= Halny =

Foehn wind that blows in Poland and Slovakia

Halny is a foehn wind that blows in southern Poland and in Slovakia in the Tatra Mountains of the Carpathians. The most turbulent halny blows in Podhale region of southern Poland, coming from the south, down the slopes of the Tatra Mountains; in Slovakia, on the other side of the mountains, it comes from the north.

Halny is a warm windstorm that blows through the valleys. It is often disastrous; ripping off roofs, causing avalanches and, according to some people, can have some influence on mental states.

Most halny occur in October and November, sometimes in February and March, rarely in other months.
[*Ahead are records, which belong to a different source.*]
/-- The rows of CPRES for a `dT` in an interval around zero: each range follows from those of the rows it
is built of. -/
theorem pressure_intermediate_ranges (cal : Coefs) (d1 : Sample) {dT lo hi : Int} (hlo : lo ≤ dT) (hhi : dT ≤ hi)
    (h0 : lo ≤ 0) (h1 : 0 ≤ hi) :
    (65535 * lo ≤ uint cal.c4 * dT ∧ uint cal.c4 * dT ≤ 65535 * hi)
    ∧ (65535 * lo ≤ uint cal.c3 * dT ∧ uint cal.c3 * dT ≤ 65535 * hi)
    ∧ (tdiv (65535 * lo) 128 ≤ tdiv (uint cal.c4 * dT) 128 ∧ tdiv (uint cal.c4 * dT) 128 ≤ tdiv (65535 * hi) 128)
    ∧ (0 ≤ uint cal.c2 * 65536 ∧ uint cal.c2 * 65536 ≤ 4294901760)
    ∧ (offMin lo ≤ pressOff cal.c2 cal.c4 dT ∧ pressOff cal.c2 cal.c4 dT ≤ offMax hi)
    ∧ (tdiv (65535 * lo) 256 ≤ tdiv (uint cal.c3 * dT) 256 ∧ tdiv (uint cal.c3 * dT) 256 ≤ tdiv (65535 * hi) 256)
    ∧ (0 ≤ uint cal.c1 * 32768 ∧ uint cal.c1 * 32768 ≤ 2147450880)
    ∧ (sensMin lo ≤ pressSens cal.c1 cal.c3 dT ∧ pressSens cal.c1 cal.c3 dT ≤ sensMax hi)
    ∧ (16777215 * sensMin lo ≤ uint d1 * pressSens cal.c1 cal.c3 dT
        ∧ uint d1 * pressSens cal.c1 cal.c3 dT ≤ 16777215 * sensMax hi)
    ∧ (quotMin lo ≤ pressQuot d1 (pressSens cal.c1 cal.c3 dT) ∧ pressQuot d1 (pressSens cal.c1 cal.c3 dT) ≤ quotMax hi)
    ∧ (quotMin lo - offMax hi ≤ pressQuot d1 (pressSens cal.c1 cal.c3 dT) - pressOff cal.c2 cal.c4 dT
        ∧ pressQuot d1 (pressSens cal.c1 cal.c3 dT) - pressOff cal.c2 cal.c4 dT ≤ quotMax hi - offMin lo)
    ∧ (tdiv (quotMin lo - offMax hi) 32768 ≤ pressure cal d1 dT
        ∧ pressure cal d1 dT ≤ tdiv (quotMax hi - offMin lo) 32768) := by
  have hprod (c : Coef) := mul_range (uint_nonneg c) (uint_coef_le c) hlo hhi h0 h1
  have hscaled := sample_mul_sens_range cal d1 hlo hhi h0 h1
  have hnum := quot_sub_off_range cal d1 hlo hhi h0 h1
  exact ⟨hprod _, hprod _, tdiv_range (by decide) (hprod _).1 (hprod _).2, coef_mul_range _ (by decide),
    pressOff_range cal.c2 cal.c4 hlo hhi h0 h1, tdiv_range (by decide) (hprod _).1 (hprod _).2,
    coef_mul_range _ (by decide), pressSens_range cal.c1 cal.c3 hlo hhi h0 h1, hscaled,
    tdiv_range (by decide) hscaled.1 hscaled.2, hnum, tdiv_range (by decide) hnum.1 hnum.2⟩

/-- Settles O17: the rows at the ends of what CTEMP can produce. -/
theorem pressureRangesReachableDelta : Obligations.PressureRangesReachableDelta := by
  unfold Obligations.PressureRangesReachableDelta
  intro cal d1 dT hlo hhi
  exact pressure_intermediate_ranges (lo := -16776960) (hi := 16777215) cal d1 hlo hhi (by decide) (by decide)

/-- Settles O18: the rows at the ends of the 32-bit range. -/
theorem pressureRangesAnyDelta : Obligations.PressureRangesAnyDelta := by
  unfold Obligations.PressureRangesAnyDelta
  intro cal d1 dt
  obtain ⟨hlo, hhi⟩ := sint32_range dt
  exact pressure_intermediate_ranges (lo := -2147483648) (hi := 2147483647) cal d1 hlo hhi (by decide) (by decide)

/-! ### Fixed-width datapaths (R96)

`BitVec.ofInt` keeps sums and products whatever the width, so that only dividends and the result have to fit. -/

/-- `v` is a number of `w`-bit two's complement. -/
def Fits (w : Nat) (v : Int) : Prop := -2 ^ (w - 1) ≤ v ∧ v < 2 ^ (w - 1)

theorem Fits.mono {m w : Nat} {v : Int} (hmw : m ≤ w) (h : Fits m v) : Fits w v := by
  obtain ⟨hlo, hhi⟩ := h
  have : (2 : Int) ^ (m - 1) ≤ 2 ^ (w - 1) := pow_le_pow_right₀ (by decide) (by omega)
  constructor <;> omega

theorem fits_of_64 {w : Nat} {v : Int} (hw : 64 ≤ w) (hlo : -9223372036854775808 ≤ v) (hhi : v ≤ 9223372036854775807) :
    Fits w v := by
  have : Fits 64 v := ⟨hlo, Int.lt_add_one_of_le hhi⟩
  exact this.mono hw

theorem Fits.toInt_ofInt {w : Nat} {v : Int} (hw : 0 < w) (h : Fits w v) : (BitVec.ofInt w v).toInt = v :=
  BitVec.toInt_ofInt_eq_self hw h.1 h.2

/-- Signed division of a number that fits, by a divisor of the engine's size, is truncating division. -/
theorem ofInt_tdiv {w : Nat} {a n : Int} (hw : 64 ≤ w) (ha : Fits w a) (hn : 0 < n ∧ n ≤ 8388608) :
    BitVec.ofInt w (tdiv a n) = (BitVec.ofInt w a).sdiv (BitVec.ofInt w n) := by
  have hn : Fits w n := fits_of_64 hw (by omega) (by omega)
  apply BitVec.eq_of_toInt_eq
  rw [BitVec.toInt_sdiv, ha.toInt_ofInt (by omega), hn.toInt_ofInt (by omega), BitVec.toInt_ofInt, tdiv_eq_tdiv]

theorem setWidth_eq_ofInt_uint {n : Nat} (w : Nat) (b : BitVec n) : b.setWidth w = BitVec.ofInt w (uint b) := by
  rw [uint, BitVec.ofInt_natCast, BitVec.ofNat_toNat]

theorem signExtend_eq_ofInt_sint32 (w : Nat) (dt : Word32) : dt.signExtend w = BitVec.ofInt w (sint32 dt) := by
  rw [sint32_eq_toInt]
  rfl

theorem ofInt_sub (w : Nat) (x y : Int) : BitVec.ofInt w (x - y) = BitVec.ofInt w x - BitVec.ofInt w y := by
  rw [eq_sub_iff_add_eq, ← BitVec.ofInt_add, sub_add_cancel]

/-- CTEMP in a width that holds its one dividend. -/
theorem temperatureAt_eq_ofInt {w : Nat} (hw : 64 ≤ w) (c5 c6 : Coef) (d2 : Sample) :
    temperatureAt w c5 c6 d2 = BitVec.ofInt w (temperature c6 (tempDelta c5 d2)) := by
  obtain ⟨hlo, hhi⟩ := tempDelta_range c5 d2
  obtain ⟨hprod0, hprod1⟩ := delta_mul_range c6 hlo hhi
  have hprod : Fits w (tempDelta c5 d2 * uint c6) := fits_of_64 hw (by omega) (by omega)
  rw [temperature, BitVec.ofInt_add, ofInt_tdiv hw hprod (by decide), BitVec.ofInt_mul, tempDelta, ofInt_sub,
    BitVec.ofInt_mul, ← setWidth_eq_ofInt_uint, ← setWidth_eq_ofInt_uint, ← setWidth_eq_ofInt_uint]
  simp only [BitVec.ofInt_ofNat, temperatureAt]

/-- The shape of `OFF` and of `SENS`, `b × m + tdiv(c × dT, n)`: its dividend fits 64 bits for every `DT`. -/
theorem ofInt_coef_add_tdiv {w : Nat} (hw : 64 ≤ w) (b c : Coef) (dt : Word32) (m : Int) {n : Int}
    (hn : 0 < n ∧ n ≤ 8388608) :
    BitVec.ofInt w (uint b * m + tdiv (uint c * sint32 dt) n)
      = b.setWidth w * BitVec.ofInt w m + (c.setWidth w * dt.signExtend w).sdiv (BitVec.ofInt w n) := by
  obtain ⟨hlo, hhi⟩ := sint32_range dt
  obtain ⟨hprod0, hprod1⟩ := mul_range (uint_nonneg c) (uint_coef_le c) hlo hhi (by decide) (by decide)
  have hprod : Fits w (uint c * sint32 dt) := fits_of_64 hw (by omega) (by omega)
  rw [BitVec.ofInt_add, ofInt_tdiv hw hprod hn, BitVec.ofInt_mul, BitVec.ofInt_mul, ← setWidth_eq_ofInt_uint,
    ← setWidth_eq_ofInt_uint, ← signExtend_eq_ofInt_sint32]

/-- CPRES in a width from 64 bits that holds `D1 × SENS`, the one dividend that 64 bits may not hold. -/
theorem pressureAt_eq_ofInt {w : Nat} (hw : 64 ≤ w) (cal : Coefs) (d1 : Sample) (dt : Word32)
    (hscaled : Fits w (uint d1 * pressSens cal.c1 cal.c3 (sint32 dt))) :
    pressureAt w cal d1 dt = BitVec.ofInt w (pressure cal d1 (sint32 dt)) := by
  obtain ⟨hlo, hhi⟩ := sint32_range dt
  obtain ⟨hnum0, hnum1⟩ := quot_sub_off_range cal d1 hlo hhi (by decide) (by decide)
  have hnum : Fits w (pressQuot d1 (pressSens cal.c1 cal.c3 (sint32 dt)) - pressOff cal.c2 cal.c4 (sint32 dt)) :=
    fits_of_64 hw (le_trans (by decide) hnum0) (le_trans hnum1 (by decide))
  have hoff := ofInt_coef_add_tdiv hw cal.c2 cal.c4 dt Config.c2Scale (n := Config.offDiv) (by decide)
  have hsens := ofInt_coef_add_tdiv hw cal.c1 cal.c3 dt Config.c1Scale (n := Config.sensDiv) (by decide)
  rw [pressure, ofInt_tdiv hw hnum (by decide), ofInt_sub, pressQuot, ofInt_tdiv hw hscaled (by decide),
    BitVec.ofInt_mul, pressSens, hsens, pressOff, hoff, ← setWidth_eq_ofInt_uint]
  simp only [BitVec.ofInt_ofNat, pressureAt]

/-- From 64 bits up CPRES is exact when `D1 × SENS` fits. -/
theorem pressureAt_toInt_of_fits {w : Nat} (hw : 64 ≤ w) (cal : Coefs) (d1 : Sample) (dt : Word32)
    (hscaled : Fits w (uint d1 * pressSens cal.c1 cal.c3 (sint32 dt))) :
    (pressureAt w cal d1 dt).toInt = pressure cal d1 (sint32 dt) := by
  obtain ⟨hlo, hhi⟩ := sint32_range dt
  obtain ⟨hp0, hp1⟩ := pressure_range cal d1 hlo hhi
  rw [pressureAt_eq_ofInt hw cal d1 dt hscaled, (fits_of_64 hw (by omega) (by omega)).toInt_ofInt (by omega)]

/-- Settles O19: R95's ranges say which width holds `D1 × SENS`; the fourth clause is 95_test_vectors.md V2.13. -/
theorem sixtyFourBitDatapath : Obligations.SixtyFourBitDatapath := by
  unfold Obligations.SixtyFourBitDatapath
  refine ⟨fun c5 c6 d2 => ?temp, fun cal d1 dt hlo hhi => ?reachable, fun w cal d1 dt hw => ?wide, ?narrow⟩
  case temp =>
    obtain ⟨hlo, hhi⟩ := tempDelta_range c5 d2
    obtain ⟨ht0, ht1⟩ := temperature_range c6 hlo hhi
    rw [temperatureAt_eq_ofInt le_rfl, (fits_of_64 le_rfl (by omega) (by omega)).toInt_ofInt (by decide)]
  case reachable =>
    obtain ⟨hscaled0, hscaled1⟩ := sample_mul_sens_range cal d1 hlo hhi (by decide) (by decide)
    exact pressureAt_toInt_of_fits le_rfl cal d1 dt
      (fits_of_64 le_rfl (le_trans (by decide) hscaled0) (le_trans hscaled1 (by decide)))
  case wide =>
    obtain ⟨hlo, hhi⟩ := sint32_range dt
    obtain ⟨hscaled0, hscaled1⟩ := sample_mul_sens_range cal d1 hlo hhi (by decide) (by decide)
    have h65 : Fits 65 (uint d1 * pressSens cal.c1 cal.c3 (sint32 dt)) :=
      ⟨le_trans (by decide) hscaled0, lt_of_le_of_lt hscaled1 (by decide)⟩
    exact pressureAt_toInt_of_fits (by omega) cal d1 dt (h65.mono hw)
  case narrow => exact ⟨⟨65535#16, 0#16, 65535#16, 0#16, 0#16, 0#16⟩, 16777215#24, 0x7FFFFFFF#32, by decide⟩

/-! ### Floor division (R100) -/

/-- The two roundings agree where the dividend is non-negative or exactly divisible. -/
theorem tdiv_eq_ediv_of_exact {a n : Int} (h : 0 ≤ a ∨ a % n = 0) (hn : 0 < n) : tdiv a n = a / n := by
  rw [ediv_eq_tdiv_sub a hn, if_neg (by omega), sub_zero]

/-- The floor is the truncating quotient or one below it. -/
theorem ediv_le_tdiv_le (a : Int) {n : Int} (hn : 0 < n) : a / n ≤ tdiv a n ∧ tdiv a n ≤ a / n + 1 := by
  rw [ediv_eq_tdiv_sub a hn]
  split <;> omega

theorem temperature_eq_floor_of_exact {c6 : Coef} {dT : Int} (h : 0 ≤ dT * uint c6 ∨ dT * uint c6 % 8388608 = 0) :
    temperature c6 dT = floorTemperature c6 dT :=
  congrArg (2000 + ·) (tdiv_eq_ediv_of_exact h (by decide))

theorem floorTemperature_bounds (c6 : Coef) (dT : Int) :
    floorTemperature c6 dT ≤ temperature c6 dT ∧ temperature c6 dT ≤ floorTemperature c6 dT + 1 := by
  have := ediv_le_tdiv_le (dT * uint c6) (n := 8388608) (by decide)
  unfold floorTemperature temperature Config.tOffset Config.tScale
  omega

theorem pressure_eq_floor_of_exact {cal : Coefs} {d1 : Sample} {dT : Int}
    (hoff : 0 ≤ uint cal.c4 * dT ∨ uint cal.c4 * dT % 128 = 0)
    (hsens : 0 ≤ uint cal.c3 * dT ∨ uint cal.c3 * dT % 256 = 0)
    (hquot : 0 ≤ uint d1 * pressSens cal.c1 cal.c3 dT ∨ uint d1 * pressSens cal.c1 cal.c3 dT % 2097152 = 0)
    (hnum : 0 ≤ pressQuot d1 (pressSens cal.c1 cal.c3 dT) - pressOff cal.c2 cal.c4 dT
      ∨ (pressQuot d1 (pressSens cal.c1 cal.c3 dT) - pressOff cal.c2 cal.c4 dT) % 32768 = 0) :
    pressure cal d1 dT = floorPressure cal d1 dT := by
  rw [pressure, tdiv_eq_ediv_of_exact hnum (by decide), pressQuot, tdiv_eq_ediv_of_exact hquot (by decide), pressSens,
    tdiv_eq_ediv_of_exact hsens (by decide), pressOff, tdiv_eq_ediv_of_exact hoff (by decide)]
  rfl

/-- Settles O20: `T` has one division, which rounds at most one lower; the last clause is 95_test_vectors.md V2.20. -/
theorem floorDivisionDiffers : Obligations.FloorDivisionDiffers := by
  unfold Obligations.FloorDivisionDiffers
  refine ⟨fun c5 c6 d2 => ?temp, fun cal d1 dT => pressure_eq_floor_of_exact, ?tempByOne, ?pressByTwo⟩
  case temp =>
    obtain ⟨hlo, hhi⟩ := floorTemperature_bounds c6 (tempDelta c5 d2)
    exact ⟨hlo, hhi, temperature_eq_floor_of_exact⟩
  case tempByOne => exact ⟨1#16, 1#16, 0#24, by decide⟩
  case pressByTwo =>
    exact ⟨⟨0#16, 65535#16, 65535#16, 65535#16, 0#16, 0#16⟩, 16777215#24, sint32 0xFF72121C#32, by decide⟩

/-! ### The order of evaluation (R99) -/

/-- Settles O31: the frames are those of the fixture, which each operation answers from its formulas. -/
theorem fixtureResponses : Obligations.FixtureResponses := by
  unfold Obligations.FixtureResponses
  intro s
  obtain ⟨hctemp, hcpres, -⟩ := writtenFramesDecode
  refine ⟨?ctemp, ?cpres, by decide⟩
  case ctemp =>
    have answer : tempResp (temperature 28312#16 (tempDelta 33464#16 8569150#24)) (tempDelta 33464#16 8569150#24)
        = 0x01010000000007D70000093E00000000#128 := by decide
    rw [step_present, ← answer]
    exact execFrame_of_request hctemp s
  case cpres =>
    have answer : pressResp (pressure ⟨40127#16, 36924#16, 23317#16, 23282#16, 33464#16, 28312#16⟩ 9085466#24
        (sint32 2366#32)) = 0x010200000000000000000000000186A9#128 := by decide
    rw [step_present, ← answer]
    exact execFrame_of_request hcpres s

end Sys2Proof.Machine

/-! Proofs for 41_temperature.md: what CTEMP answers (R110), its corner cases, its ranges and what it is monotone in
(R111), results outside the nominal range (R112), and the fields it does not read (R113). -/

namespace Sys2Proof.Machine

open Sys2Proof.Safety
In May 1968 a destructive halny known as Wind of the Century where winds reportedly reached 288 km/h, destroyed large areas of forestry in southern Poland.

==See also==
- Oroshi

==Notes==
1. A note attempting to provide the English comprehension of halny, which lacks a one-word translation: Halny is a singular masculine noun in Polish (plural: halne) when denoting the wind. Wind is of masculine gender in Polish: wiatr. The terms halny and wiatr halny are synonymous. Halny is also a general masculine adjective derived from the feminine noun hala, a grassy meadow typical of the higher elevations of the Carpathian Mountains and the Alps. The feminine singular adjective is halna, while the neuter singular and the plural for all three genders of the adjective is halne.